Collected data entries
::::::::
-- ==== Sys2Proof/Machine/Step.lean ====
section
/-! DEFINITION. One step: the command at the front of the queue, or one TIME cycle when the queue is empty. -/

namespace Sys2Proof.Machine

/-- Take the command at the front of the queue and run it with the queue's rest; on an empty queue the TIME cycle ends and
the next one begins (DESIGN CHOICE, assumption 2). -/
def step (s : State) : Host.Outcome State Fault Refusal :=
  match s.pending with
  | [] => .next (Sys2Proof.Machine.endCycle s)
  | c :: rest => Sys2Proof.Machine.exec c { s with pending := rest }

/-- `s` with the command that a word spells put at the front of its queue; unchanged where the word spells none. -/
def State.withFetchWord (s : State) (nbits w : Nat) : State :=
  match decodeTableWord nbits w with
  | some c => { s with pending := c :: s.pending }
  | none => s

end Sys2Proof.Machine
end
::::::::
List every line above that holds the word "nbits".

Your solution =>
def State.withFetchWord (s : State) (nbits w : Nat) : State :=
  match decodeTableWord nbits w with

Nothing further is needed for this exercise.